> [Action item] Locate, in the data below, the line that contains "(t.module m).sent = some ⟨.stopForced, none⟩)" and the line that contains "Int → Option"; reproduce exactly those two lines and every line between them, nothing more.
————
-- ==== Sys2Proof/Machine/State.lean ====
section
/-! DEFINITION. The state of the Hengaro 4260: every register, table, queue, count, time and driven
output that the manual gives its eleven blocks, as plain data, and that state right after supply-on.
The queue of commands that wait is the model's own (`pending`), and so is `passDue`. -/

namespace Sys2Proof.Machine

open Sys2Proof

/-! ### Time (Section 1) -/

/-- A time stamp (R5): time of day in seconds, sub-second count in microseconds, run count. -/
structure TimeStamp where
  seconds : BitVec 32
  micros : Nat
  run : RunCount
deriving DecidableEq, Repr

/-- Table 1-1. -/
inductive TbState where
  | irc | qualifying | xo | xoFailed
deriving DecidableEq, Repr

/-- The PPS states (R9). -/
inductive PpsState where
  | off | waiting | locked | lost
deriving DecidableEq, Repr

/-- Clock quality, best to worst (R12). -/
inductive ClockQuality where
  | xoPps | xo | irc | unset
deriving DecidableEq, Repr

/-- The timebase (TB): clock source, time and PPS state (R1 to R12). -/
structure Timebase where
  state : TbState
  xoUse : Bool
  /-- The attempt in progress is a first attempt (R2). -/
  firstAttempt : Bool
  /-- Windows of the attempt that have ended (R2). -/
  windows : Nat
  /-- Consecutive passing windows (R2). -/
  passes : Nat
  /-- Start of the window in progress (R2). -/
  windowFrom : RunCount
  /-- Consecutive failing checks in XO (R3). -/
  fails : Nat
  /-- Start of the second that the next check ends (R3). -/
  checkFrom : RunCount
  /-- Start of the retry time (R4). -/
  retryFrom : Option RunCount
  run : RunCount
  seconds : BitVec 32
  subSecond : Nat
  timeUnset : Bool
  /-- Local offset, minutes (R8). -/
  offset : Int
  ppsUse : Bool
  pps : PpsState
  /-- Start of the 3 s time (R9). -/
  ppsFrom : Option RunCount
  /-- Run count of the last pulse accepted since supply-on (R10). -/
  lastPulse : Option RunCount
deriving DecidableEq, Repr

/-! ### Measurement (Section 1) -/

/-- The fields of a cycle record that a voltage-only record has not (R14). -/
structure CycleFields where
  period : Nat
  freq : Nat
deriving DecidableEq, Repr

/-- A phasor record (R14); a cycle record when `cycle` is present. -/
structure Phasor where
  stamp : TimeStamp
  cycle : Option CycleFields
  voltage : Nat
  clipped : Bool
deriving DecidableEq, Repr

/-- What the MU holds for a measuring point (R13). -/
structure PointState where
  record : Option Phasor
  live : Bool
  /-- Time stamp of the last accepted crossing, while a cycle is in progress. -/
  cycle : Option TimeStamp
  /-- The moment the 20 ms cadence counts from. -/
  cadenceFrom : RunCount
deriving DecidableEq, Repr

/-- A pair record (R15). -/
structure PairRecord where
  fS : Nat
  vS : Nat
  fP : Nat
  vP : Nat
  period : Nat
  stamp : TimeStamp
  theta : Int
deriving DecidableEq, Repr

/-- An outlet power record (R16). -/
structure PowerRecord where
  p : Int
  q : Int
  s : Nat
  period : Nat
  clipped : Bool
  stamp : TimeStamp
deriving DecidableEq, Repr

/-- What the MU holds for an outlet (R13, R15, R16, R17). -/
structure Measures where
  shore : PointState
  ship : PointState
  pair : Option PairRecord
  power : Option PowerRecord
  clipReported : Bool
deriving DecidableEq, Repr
————
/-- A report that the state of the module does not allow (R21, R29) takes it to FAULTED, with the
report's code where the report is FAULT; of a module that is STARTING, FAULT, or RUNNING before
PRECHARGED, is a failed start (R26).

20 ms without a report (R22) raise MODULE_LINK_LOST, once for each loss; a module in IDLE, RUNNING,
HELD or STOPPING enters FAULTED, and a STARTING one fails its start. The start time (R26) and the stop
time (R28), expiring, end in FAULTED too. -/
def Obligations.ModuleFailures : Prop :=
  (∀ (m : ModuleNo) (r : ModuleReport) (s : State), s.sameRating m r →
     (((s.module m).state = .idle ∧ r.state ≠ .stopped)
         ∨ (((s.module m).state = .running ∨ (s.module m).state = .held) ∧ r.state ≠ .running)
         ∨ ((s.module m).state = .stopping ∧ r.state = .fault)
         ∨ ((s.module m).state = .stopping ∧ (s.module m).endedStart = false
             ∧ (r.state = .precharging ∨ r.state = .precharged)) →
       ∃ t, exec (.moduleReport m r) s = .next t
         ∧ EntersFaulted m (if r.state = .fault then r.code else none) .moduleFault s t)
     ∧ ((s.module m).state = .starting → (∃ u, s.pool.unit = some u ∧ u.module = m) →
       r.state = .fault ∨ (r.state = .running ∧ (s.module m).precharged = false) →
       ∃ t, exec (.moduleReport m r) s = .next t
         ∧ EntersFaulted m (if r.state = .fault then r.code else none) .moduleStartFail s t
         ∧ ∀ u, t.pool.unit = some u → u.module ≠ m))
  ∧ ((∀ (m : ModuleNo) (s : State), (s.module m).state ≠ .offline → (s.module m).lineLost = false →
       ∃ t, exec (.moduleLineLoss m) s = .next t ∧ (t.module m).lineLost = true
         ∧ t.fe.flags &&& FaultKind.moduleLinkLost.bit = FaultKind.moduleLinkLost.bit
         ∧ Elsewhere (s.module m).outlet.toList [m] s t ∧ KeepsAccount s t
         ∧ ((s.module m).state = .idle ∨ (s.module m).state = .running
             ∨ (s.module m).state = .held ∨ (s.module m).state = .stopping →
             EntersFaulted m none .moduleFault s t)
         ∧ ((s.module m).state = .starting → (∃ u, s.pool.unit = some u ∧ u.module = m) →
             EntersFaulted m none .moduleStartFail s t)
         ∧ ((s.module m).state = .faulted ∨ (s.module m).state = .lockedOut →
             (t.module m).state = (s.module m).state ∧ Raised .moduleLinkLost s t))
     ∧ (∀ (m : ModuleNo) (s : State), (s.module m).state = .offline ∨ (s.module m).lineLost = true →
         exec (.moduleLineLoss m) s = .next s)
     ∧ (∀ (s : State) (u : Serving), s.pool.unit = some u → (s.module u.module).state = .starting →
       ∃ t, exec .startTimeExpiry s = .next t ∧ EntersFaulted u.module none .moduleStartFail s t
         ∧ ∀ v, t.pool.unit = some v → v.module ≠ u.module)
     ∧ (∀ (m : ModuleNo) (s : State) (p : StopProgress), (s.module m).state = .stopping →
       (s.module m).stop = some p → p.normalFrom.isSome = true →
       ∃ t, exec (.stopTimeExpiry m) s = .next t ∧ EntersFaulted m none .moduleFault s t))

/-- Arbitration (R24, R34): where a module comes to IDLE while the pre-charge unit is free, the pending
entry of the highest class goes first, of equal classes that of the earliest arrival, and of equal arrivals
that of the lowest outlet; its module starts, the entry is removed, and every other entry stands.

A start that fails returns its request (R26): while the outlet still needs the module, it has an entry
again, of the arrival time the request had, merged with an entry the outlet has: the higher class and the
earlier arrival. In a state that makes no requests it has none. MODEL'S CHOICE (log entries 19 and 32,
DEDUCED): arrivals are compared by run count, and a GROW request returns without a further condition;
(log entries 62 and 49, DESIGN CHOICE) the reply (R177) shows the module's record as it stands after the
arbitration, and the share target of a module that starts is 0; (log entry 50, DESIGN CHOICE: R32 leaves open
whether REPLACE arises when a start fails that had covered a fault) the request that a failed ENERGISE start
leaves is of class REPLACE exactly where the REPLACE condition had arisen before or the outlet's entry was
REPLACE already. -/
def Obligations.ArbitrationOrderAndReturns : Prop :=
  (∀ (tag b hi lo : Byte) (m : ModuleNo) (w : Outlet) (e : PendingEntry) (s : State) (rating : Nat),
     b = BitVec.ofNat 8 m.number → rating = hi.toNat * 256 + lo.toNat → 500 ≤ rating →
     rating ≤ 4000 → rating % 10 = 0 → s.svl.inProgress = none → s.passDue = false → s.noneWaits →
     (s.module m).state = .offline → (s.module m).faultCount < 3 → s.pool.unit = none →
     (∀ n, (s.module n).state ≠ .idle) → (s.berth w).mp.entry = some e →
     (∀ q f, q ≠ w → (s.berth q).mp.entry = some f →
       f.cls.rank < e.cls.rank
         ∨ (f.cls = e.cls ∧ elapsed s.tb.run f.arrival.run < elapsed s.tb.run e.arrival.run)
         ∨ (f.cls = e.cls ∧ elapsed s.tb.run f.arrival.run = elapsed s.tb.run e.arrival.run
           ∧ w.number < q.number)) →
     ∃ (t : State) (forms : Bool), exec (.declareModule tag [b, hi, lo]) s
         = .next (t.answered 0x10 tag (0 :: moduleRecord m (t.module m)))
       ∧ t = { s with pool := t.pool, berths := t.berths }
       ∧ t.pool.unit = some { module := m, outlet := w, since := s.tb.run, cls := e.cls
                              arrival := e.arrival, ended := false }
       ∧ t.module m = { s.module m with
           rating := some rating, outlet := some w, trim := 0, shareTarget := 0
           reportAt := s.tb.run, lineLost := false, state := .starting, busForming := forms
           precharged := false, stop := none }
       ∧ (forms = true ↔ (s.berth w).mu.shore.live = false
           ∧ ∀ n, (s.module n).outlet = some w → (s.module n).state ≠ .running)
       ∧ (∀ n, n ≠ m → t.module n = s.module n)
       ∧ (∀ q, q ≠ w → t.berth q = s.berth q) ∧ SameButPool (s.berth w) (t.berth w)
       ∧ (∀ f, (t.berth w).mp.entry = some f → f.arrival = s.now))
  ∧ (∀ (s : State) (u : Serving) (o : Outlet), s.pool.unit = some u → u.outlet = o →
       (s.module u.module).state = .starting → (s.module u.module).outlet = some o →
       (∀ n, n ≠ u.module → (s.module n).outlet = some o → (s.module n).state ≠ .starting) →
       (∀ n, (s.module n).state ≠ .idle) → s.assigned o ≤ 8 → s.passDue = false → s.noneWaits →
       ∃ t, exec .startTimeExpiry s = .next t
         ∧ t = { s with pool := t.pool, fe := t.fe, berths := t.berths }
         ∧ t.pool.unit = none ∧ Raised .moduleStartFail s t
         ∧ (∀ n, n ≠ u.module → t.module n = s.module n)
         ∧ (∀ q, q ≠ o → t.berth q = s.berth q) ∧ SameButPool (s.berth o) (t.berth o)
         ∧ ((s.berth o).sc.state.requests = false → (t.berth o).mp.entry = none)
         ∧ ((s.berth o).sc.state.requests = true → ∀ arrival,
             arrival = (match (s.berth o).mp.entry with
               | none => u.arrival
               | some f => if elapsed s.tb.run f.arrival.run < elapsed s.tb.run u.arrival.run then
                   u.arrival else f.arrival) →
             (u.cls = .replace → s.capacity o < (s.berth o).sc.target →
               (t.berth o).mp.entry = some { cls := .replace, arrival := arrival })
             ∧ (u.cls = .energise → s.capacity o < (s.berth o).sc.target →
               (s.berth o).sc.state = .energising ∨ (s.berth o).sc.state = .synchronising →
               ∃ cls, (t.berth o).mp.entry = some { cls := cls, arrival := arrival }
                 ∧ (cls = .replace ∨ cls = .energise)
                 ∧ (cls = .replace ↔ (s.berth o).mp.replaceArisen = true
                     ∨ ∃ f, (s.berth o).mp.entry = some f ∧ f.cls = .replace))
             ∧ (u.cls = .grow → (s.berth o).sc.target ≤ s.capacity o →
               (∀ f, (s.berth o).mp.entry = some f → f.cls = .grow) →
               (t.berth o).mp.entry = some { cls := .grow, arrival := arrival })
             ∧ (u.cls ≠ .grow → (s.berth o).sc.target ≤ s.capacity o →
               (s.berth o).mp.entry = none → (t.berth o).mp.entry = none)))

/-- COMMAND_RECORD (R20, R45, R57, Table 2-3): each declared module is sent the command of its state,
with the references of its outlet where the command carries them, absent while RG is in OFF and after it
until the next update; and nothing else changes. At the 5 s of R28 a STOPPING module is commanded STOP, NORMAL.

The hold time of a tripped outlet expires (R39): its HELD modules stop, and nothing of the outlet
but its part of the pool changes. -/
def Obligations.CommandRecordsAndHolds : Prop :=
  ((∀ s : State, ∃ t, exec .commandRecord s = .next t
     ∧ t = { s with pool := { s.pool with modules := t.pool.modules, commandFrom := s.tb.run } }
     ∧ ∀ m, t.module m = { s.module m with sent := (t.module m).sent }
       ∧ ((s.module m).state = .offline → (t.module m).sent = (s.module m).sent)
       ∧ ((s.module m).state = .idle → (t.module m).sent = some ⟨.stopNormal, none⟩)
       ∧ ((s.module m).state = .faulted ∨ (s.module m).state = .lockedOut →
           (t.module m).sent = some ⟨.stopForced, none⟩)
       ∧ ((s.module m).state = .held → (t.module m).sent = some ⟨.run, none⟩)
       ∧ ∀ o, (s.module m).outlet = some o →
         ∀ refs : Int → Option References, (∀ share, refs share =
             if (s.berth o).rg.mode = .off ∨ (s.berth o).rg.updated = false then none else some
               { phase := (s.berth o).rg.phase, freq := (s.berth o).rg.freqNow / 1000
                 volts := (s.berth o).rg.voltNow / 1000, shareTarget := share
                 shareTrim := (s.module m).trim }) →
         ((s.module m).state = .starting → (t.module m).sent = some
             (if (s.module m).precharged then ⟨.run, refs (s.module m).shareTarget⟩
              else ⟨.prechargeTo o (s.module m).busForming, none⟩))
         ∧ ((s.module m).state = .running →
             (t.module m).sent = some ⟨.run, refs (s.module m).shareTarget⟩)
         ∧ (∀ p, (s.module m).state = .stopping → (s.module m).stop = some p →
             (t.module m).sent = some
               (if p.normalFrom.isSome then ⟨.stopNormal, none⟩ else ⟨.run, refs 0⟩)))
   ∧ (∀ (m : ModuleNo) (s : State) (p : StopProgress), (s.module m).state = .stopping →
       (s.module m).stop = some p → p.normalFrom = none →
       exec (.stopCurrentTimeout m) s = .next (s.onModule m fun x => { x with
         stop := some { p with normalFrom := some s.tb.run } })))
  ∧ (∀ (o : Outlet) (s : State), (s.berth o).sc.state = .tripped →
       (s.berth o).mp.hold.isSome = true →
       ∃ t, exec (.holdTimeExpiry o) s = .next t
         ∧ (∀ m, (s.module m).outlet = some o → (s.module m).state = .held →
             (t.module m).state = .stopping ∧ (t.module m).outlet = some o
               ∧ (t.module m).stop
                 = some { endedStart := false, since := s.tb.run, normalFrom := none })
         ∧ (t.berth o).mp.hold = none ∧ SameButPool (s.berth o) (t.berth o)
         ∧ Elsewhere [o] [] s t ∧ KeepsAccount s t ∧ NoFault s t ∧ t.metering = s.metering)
————
> [Solution to this exercise]
           (t.module m).sent = some ⟨.stopForced, none⟩)
       ∧ ((s.module m).state = .held → (t.module m).sent = some ⟨.run, none⟩)
       ∧ ∀ o, (s.module m).outlet = some o →
         ∀ refs : Int → Option References, (∀ share, refs share =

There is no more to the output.